DATA FOR THIS TASK: Begin

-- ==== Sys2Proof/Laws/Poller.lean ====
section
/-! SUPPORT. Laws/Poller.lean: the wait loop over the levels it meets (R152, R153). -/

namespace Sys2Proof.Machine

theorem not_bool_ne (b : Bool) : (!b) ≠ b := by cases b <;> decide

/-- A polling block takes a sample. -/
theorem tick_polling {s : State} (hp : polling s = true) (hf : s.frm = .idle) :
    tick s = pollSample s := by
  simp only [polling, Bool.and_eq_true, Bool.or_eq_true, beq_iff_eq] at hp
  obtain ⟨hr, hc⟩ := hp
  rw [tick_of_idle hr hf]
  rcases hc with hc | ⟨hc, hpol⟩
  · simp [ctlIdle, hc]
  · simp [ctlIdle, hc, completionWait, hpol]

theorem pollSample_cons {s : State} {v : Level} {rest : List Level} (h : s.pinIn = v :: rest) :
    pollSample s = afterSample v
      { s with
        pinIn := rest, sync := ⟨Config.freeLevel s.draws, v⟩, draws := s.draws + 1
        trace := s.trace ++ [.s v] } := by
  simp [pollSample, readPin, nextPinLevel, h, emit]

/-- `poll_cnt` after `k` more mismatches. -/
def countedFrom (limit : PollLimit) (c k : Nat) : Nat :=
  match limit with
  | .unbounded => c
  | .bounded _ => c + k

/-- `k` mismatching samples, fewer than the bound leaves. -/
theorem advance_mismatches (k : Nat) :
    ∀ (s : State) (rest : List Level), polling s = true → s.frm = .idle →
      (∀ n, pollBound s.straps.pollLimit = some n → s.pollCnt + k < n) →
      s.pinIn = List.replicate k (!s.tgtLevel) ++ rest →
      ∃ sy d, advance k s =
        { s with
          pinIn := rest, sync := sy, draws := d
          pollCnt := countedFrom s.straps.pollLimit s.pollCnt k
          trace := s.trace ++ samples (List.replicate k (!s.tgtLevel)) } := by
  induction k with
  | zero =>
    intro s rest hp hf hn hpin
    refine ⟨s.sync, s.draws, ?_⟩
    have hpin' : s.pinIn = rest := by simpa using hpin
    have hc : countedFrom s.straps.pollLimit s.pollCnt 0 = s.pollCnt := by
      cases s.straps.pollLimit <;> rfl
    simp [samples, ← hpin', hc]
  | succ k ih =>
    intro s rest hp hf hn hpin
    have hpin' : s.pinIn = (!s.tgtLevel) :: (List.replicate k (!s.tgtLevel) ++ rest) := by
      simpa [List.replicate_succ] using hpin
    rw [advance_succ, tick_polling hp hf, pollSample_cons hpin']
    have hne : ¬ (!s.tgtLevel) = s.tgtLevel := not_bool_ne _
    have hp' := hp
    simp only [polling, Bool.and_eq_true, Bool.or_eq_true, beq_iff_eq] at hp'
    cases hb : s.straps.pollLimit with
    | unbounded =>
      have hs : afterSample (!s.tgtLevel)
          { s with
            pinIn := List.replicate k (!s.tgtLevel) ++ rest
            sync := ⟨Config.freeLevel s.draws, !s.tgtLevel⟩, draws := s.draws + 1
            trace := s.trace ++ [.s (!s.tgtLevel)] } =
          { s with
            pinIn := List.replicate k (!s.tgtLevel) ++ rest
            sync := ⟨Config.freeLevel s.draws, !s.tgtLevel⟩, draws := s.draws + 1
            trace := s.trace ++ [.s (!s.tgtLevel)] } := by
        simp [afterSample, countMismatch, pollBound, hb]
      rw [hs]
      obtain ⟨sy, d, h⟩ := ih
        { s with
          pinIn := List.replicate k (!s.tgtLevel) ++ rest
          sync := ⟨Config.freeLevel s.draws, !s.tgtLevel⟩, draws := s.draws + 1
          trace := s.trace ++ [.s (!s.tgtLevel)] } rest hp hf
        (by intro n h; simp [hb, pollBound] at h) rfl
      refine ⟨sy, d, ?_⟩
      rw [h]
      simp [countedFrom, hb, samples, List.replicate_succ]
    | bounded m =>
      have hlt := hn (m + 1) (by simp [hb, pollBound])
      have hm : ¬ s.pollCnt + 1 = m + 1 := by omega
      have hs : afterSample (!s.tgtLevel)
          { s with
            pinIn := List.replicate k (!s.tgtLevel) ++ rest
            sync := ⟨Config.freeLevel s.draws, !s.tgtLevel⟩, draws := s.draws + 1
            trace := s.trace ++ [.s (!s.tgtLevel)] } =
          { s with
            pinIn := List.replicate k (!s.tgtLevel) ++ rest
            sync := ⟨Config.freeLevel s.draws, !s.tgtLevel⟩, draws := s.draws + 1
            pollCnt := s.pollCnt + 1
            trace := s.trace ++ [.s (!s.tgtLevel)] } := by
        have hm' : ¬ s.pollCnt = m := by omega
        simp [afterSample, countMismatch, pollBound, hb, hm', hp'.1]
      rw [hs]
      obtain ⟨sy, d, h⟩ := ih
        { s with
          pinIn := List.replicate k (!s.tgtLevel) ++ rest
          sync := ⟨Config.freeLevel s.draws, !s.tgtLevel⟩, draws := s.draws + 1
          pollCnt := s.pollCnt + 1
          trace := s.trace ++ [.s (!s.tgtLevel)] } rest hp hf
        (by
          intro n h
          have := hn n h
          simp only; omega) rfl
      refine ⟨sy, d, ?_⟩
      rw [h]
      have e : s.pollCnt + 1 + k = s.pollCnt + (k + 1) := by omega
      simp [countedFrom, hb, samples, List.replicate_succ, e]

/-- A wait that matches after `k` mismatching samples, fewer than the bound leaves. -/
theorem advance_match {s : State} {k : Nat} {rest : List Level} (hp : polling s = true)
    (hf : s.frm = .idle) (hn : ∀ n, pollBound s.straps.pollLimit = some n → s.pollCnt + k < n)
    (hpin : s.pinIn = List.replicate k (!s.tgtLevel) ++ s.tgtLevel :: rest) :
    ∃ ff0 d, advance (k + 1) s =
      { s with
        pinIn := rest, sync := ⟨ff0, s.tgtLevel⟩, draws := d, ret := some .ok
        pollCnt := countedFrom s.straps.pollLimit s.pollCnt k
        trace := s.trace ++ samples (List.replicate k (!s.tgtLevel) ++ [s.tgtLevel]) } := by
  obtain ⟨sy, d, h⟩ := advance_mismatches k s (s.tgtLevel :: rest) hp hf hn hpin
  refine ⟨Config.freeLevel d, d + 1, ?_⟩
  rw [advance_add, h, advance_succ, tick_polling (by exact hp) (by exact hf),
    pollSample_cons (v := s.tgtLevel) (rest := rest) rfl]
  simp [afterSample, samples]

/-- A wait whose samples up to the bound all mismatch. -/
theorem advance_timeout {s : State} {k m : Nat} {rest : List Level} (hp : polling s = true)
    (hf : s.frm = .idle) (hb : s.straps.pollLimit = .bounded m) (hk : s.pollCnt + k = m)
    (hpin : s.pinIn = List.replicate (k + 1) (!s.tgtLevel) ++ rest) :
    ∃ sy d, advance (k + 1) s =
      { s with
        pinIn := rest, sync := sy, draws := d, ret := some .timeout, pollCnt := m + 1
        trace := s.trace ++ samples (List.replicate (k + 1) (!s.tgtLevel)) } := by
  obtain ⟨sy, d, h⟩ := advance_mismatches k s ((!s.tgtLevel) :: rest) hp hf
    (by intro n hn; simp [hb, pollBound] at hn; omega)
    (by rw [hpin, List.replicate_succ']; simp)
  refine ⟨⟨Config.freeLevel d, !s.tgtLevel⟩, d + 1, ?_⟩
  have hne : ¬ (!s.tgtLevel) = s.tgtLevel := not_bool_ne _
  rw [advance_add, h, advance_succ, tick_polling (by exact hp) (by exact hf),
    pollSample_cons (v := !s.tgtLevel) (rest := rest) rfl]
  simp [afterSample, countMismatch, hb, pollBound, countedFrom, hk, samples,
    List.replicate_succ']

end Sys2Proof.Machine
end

DATA FOR THIS TASK: End
DATA FOR THIS TASK: Begin

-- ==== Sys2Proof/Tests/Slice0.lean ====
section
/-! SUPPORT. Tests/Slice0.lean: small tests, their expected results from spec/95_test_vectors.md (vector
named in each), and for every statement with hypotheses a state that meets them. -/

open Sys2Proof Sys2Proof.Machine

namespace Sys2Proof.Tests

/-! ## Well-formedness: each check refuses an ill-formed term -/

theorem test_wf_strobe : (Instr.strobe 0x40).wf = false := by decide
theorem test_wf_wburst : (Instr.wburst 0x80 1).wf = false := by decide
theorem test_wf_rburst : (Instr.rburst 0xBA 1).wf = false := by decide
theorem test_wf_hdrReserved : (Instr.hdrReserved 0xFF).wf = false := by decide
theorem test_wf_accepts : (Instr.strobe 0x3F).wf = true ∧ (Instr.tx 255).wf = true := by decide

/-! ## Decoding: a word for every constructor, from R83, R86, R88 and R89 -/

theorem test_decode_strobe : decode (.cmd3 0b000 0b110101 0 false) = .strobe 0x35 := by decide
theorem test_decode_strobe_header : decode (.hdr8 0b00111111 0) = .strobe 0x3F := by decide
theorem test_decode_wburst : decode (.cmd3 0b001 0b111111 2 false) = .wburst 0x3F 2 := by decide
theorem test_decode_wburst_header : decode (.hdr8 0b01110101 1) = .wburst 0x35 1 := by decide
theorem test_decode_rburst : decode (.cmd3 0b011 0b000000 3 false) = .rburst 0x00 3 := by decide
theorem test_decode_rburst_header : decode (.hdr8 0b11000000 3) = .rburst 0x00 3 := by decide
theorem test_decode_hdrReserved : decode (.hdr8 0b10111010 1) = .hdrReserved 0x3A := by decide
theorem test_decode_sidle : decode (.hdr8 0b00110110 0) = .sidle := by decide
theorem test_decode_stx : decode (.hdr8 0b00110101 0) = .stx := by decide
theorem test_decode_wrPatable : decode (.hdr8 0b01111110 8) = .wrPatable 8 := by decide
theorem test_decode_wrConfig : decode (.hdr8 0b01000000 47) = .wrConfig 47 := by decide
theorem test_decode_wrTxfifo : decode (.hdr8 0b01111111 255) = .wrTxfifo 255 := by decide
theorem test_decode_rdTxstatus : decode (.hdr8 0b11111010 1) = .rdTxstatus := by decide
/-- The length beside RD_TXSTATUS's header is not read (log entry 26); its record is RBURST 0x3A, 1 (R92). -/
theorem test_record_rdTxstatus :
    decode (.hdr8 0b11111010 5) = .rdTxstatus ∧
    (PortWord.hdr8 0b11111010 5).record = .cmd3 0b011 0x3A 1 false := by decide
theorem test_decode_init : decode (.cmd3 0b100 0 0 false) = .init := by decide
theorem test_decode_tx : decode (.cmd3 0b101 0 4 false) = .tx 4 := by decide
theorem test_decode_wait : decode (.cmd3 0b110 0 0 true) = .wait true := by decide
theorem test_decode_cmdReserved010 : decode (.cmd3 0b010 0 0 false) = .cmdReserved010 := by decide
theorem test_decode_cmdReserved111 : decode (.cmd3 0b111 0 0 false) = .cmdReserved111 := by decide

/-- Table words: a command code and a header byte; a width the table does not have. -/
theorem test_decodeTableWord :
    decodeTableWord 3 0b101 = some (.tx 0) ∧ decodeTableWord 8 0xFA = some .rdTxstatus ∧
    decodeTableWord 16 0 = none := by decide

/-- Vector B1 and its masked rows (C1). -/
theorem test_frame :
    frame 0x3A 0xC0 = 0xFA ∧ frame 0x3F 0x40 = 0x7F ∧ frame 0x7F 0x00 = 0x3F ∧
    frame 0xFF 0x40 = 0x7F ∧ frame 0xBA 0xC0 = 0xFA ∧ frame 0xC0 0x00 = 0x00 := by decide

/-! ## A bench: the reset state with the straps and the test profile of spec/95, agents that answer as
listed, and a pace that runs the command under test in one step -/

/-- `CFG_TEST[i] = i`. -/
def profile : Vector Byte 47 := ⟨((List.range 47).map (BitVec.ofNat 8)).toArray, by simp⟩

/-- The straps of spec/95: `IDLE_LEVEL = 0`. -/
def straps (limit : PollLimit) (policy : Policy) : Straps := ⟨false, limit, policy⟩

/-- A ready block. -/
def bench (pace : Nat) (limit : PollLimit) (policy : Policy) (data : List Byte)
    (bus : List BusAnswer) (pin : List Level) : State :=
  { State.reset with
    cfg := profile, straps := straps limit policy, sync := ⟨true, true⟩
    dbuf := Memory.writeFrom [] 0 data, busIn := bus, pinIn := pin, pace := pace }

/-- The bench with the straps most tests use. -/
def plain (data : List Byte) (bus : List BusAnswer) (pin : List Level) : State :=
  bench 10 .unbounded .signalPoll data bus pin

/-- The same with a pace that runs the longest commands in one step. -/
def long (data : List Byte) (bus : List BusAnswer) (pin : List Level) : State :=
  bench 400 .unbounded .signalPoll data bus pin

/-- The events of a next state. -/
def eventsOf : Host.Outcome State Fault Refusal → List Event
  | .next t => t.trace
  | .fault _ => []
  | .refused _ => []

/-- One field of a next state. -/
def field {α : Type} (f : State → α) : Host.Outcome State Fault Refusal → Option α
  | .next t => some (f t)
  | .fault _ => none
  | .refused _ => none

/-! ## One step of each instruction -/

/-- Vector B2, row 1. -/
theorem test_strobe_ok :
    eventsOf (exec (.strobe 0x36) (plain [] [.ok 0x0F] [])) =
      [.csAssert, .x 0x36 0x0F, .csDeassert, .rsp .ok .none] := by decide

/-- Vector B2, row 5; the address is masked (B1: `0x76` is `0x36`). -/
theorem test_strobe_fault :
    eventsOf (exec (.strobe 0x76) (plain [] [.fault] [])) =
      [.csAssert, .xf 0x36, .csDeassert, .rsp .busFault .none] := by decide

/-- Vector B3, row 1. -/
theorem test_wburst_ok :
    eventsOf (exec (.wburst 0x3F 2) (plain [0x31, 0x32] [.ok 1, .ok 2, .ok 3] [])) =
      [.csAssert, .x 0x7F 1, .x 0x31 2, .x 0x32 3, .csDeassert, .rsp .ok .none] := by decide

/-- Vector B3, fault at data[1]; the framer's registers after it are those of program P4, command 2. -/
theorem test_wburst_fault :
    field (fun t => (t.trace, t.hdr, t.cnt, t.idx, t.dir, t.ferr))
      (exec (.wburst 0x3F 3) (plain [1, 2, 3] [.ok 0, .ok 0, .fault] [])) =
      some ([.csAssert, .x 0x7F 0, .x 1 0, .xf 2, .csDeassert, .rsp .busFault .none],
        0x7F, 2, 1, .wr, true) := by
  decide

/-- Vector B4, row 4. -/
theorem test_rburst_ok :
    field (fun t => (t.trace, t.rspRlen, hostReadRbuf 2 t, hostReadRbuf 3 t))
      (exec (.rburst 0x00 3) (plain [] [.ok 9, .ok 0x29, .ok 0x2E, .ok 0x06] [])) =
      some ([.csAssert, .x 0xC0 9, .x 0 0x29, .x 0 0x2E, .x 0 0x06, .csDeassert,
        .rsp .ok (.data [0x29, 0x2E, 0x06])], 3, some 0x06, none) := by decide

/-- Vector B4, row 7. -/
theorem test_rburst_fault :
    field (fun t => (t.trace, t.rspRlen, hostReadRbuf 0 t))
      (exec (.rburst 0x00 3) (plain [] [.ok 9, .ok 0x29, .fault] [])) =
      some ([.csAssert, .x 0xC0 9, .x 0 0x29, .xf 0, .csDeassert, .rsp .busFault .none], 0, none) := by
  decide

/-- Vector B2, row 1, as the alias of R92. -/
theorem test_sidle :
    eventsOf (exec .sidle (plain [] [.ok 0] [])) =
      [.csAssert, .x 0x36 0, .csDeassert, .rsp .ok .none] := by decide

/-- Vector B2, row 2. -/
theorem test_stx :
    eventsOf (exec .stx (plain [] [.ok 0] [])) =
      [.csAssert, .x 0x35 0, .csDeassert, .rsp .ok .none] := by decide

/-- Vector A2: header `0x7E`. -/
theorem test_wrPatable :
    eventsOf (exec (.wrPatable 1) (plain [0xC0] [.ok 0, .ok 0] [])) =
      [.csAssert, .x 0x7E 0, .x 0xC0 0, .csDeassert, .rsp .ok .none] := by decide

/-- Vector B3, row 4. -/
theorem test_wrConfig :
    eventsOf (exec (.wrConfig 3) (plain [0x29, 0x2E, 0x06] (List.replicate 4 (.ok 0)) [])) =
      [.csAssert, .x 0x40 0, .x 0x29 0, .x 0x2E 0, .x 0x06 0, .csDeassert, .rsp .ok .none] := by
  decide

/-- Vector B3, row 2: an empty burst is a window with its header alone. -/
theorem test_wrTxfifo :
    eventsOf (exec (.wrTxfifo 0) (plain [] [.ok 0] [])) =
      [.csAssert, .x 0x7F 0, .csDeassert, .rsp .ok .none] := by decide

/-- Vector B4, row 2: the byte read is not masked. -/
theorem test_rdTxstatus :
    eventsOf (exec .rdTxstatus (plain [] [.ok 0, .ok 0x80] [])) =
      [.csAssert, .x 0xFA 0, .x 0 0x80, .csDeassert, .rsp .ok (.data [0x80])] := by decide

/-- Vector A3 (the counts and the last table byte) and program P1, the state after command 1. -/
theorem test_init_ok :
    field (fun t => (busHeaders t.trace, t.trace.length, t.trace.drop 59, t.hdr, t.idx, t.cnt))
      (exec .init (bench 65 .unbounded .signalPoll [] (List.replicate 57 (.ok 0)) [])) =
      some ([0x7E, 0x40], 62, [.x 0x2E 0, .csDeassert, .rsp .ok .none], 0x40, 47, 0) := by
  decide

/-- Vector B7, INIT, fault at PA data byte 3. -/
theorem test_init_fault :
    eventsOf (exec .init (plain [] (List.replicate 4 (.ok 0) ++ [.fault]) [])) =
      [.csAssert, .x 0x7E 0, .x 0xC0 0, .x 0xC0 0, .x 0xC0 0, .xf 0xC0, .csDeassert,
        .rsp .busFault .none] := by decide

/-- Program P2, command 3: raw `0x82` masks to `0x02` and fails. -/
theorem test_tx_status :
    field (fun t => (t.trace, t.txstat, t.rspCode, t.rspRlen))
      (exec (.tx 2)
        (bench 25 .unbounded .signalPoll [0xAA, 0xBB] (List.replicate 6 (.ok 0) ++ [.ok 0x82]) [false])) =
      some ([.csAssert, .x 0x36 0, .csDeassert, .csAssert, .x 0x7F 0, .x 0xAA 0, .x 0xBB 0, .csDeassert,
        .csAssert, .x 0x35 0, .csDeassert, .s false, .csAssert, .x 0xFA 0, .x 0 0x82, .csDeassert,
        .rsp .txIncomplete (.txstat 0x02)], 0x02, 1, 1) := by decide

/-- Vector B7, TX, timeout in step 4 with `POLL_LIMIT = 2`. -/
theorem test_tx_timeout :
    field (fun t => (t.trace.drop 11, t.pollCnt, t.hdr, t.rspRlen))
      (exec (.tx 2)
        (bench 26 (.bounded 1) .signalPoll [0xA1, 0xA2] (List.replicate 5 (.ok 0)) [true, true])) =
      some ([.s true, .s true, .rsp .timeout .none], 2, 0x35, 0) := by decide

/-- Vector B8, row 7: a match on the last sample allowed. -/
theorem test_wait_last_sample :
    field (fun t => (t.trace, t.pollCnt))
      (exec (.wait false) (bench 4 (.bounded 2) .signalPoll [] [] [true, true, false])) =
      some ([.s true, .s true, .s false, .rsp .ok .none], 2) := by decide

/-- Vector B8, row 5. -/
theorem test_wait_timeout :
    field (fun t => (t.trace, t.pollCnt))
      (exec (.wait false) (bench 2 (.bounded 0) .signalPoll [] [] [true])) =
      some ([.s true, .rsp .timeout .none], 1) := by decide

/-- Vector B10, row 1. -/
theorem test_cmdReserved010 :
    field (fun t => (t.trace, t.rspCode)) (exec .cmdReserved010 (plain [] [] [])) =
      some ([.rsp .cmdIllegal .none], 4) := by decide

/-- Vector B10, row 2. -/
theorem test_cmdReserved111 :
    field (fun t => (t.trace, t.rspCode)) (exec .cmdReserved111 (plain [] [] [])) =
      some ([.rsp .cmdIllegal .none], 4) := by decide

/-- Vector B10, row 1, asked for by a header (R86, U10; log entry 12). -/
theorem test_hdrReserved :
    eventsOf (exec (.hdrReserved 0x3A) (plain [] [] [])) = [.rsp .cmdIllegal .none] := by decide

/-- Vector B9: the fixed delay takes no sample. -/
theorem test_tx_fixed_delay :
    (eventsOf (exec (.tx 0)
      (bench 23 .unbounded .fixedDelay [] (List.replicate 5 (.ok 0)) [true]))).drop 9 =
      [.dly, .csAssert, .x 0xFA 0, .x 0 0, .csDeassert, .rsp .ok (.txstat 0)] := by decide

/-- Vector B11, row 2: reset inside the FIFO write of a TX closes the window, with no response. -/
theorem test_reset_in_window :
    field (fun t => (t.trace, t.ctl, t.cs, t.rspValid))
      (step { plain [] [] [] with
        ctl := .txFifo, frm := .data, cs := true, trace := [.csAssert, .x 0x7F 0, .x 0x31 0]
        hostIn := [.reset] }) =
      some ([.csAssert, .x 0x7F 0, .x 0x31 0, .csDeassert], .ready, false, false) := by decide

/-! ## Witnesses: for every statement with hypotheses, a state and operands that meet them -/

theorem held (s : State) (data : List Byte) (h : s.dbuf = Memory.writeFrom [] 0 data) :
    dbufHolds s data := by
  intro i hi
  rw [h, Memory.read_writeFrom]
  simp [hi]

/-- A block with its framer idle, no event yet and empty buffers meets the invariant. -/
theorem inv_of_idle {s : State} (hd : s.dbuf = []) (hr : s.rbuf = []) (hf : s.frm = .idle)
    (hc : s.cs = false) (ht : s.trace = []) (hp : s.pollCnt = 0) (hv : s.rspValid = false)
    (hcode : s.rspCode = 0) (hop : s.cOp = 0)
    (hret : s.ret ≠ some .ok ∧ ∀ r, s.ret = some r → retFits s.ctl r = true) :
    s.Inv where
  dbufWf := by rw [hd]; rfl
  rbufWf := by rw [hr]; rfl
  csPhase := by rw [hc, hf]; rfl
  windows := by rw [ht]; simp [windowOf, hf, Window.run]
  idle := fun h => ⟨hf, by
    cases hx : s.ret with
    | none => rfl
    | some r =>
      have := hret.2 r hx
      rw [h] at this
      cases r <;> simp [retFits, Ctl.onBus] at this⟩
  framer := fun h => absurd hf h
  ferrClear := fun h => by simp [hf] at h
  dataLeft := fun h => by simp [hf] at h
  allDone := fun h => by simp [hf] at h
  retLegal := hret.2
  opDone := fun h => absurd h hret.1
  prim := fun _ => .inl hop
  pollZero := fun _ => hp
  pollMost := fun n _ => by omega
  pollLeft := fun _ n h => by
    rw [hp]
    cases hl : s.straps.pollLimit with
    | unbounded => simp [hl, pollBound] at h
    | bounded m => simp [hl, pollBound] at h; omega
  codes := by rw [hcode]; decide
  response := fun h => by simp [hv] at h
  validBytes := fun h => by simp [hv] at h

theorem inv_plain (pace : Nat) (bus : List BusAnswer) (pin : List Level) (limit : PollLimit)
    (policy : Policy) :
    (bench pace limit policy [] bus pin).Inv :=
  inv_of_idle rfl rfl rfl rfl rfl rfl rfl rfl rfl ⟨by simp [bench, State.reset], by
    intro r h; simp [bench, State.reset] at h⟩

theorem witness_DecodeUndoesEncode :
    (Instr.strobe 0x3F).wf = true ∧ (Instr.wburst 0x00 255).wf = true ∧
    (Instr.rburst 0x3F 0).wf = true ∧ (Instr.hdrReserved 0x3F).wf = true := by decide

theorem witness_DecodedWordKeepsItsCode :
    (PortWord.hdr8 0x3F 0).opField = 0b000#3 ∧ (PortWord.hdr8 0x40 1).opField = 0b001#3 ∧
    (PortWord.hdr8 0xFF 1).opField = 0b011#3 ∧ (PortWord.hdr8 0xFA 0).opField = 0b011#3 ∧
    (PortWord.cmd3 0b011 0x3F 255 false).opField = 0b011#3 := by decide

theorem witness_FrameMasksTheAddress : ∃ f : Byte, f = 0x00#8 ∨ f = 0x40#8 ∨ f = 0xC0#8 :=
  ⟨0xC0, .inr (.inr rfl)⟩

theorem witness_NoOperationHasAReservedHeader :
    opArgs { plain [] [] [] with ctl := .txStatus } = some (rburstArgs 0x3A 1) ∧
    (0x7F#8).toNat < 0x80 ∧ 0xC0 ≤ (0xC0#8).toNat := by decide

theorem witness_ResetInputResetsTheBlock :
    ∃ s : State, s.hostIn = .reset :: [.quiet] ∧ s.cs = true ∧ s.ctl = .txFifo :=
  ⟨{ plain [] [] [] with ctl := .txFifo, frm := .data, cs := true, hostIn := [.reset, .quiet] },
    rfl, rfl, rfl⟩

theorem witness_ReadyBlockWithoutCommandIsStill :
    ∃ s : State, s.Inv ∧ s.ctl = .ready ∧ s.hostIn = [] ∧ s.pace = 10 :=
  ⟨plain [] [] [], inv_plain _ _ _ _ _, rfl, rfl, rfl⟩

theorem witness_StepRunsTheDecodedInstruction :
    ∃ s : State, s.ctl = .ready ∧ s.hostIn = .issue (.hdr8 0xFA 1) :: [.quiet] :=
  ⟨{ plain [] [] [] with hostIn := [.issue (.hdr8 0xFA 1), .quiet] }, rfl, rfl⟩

DATA FOR THIS TASK: End
DATA FOR THIS TASK: Begin

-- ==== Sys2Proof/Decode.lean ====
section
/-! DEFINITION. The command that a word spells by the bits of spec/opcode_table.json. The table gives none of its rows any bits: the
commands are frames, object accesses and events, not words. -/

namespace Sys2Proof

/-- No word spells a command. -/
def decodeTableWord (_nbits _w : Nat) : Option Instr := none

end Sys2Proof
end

DATA FOR THIS TASK: End

■ PROMPT: Copy the records above exactly, beginning at the line that contains "beq_iff_eq] at hp'" and stopping after the line that contains "simp [afterSample, countMismatch, pollBound, hb]".

■ ANSWER TO THIS EXERCISE:
    simp only [polling, Bool.and_eq_true, Bool.or_eq_true, beq_iff_eq] at hp'
    cases hb : s.straps.pollLimit with
    | unbounded =>
      have hs : afterSample (!s.tgtLevel)
          { s with
            pinIn := List.replicate k (!s.tgtLevel) ++ rest
            sync := ⟨Config.freeLevel s.draws, !s.tgtLevel⟩, draws := s.draws + 1
            trace := s.trace ++ [.s (!s.tgtLevel)] } =
          { s with
            pinIn := List.replicate k (!s.tgtLevel) ++ rest
            sync := ⟨Config.freeLevel s.draws, !s.tgtLevel⟩, draws := s.draws + 1
            trace := s.trace ++ [.s (!s.tgtLevel)] } := by
        simp [afterSample, countMismatch, pollBound, hb]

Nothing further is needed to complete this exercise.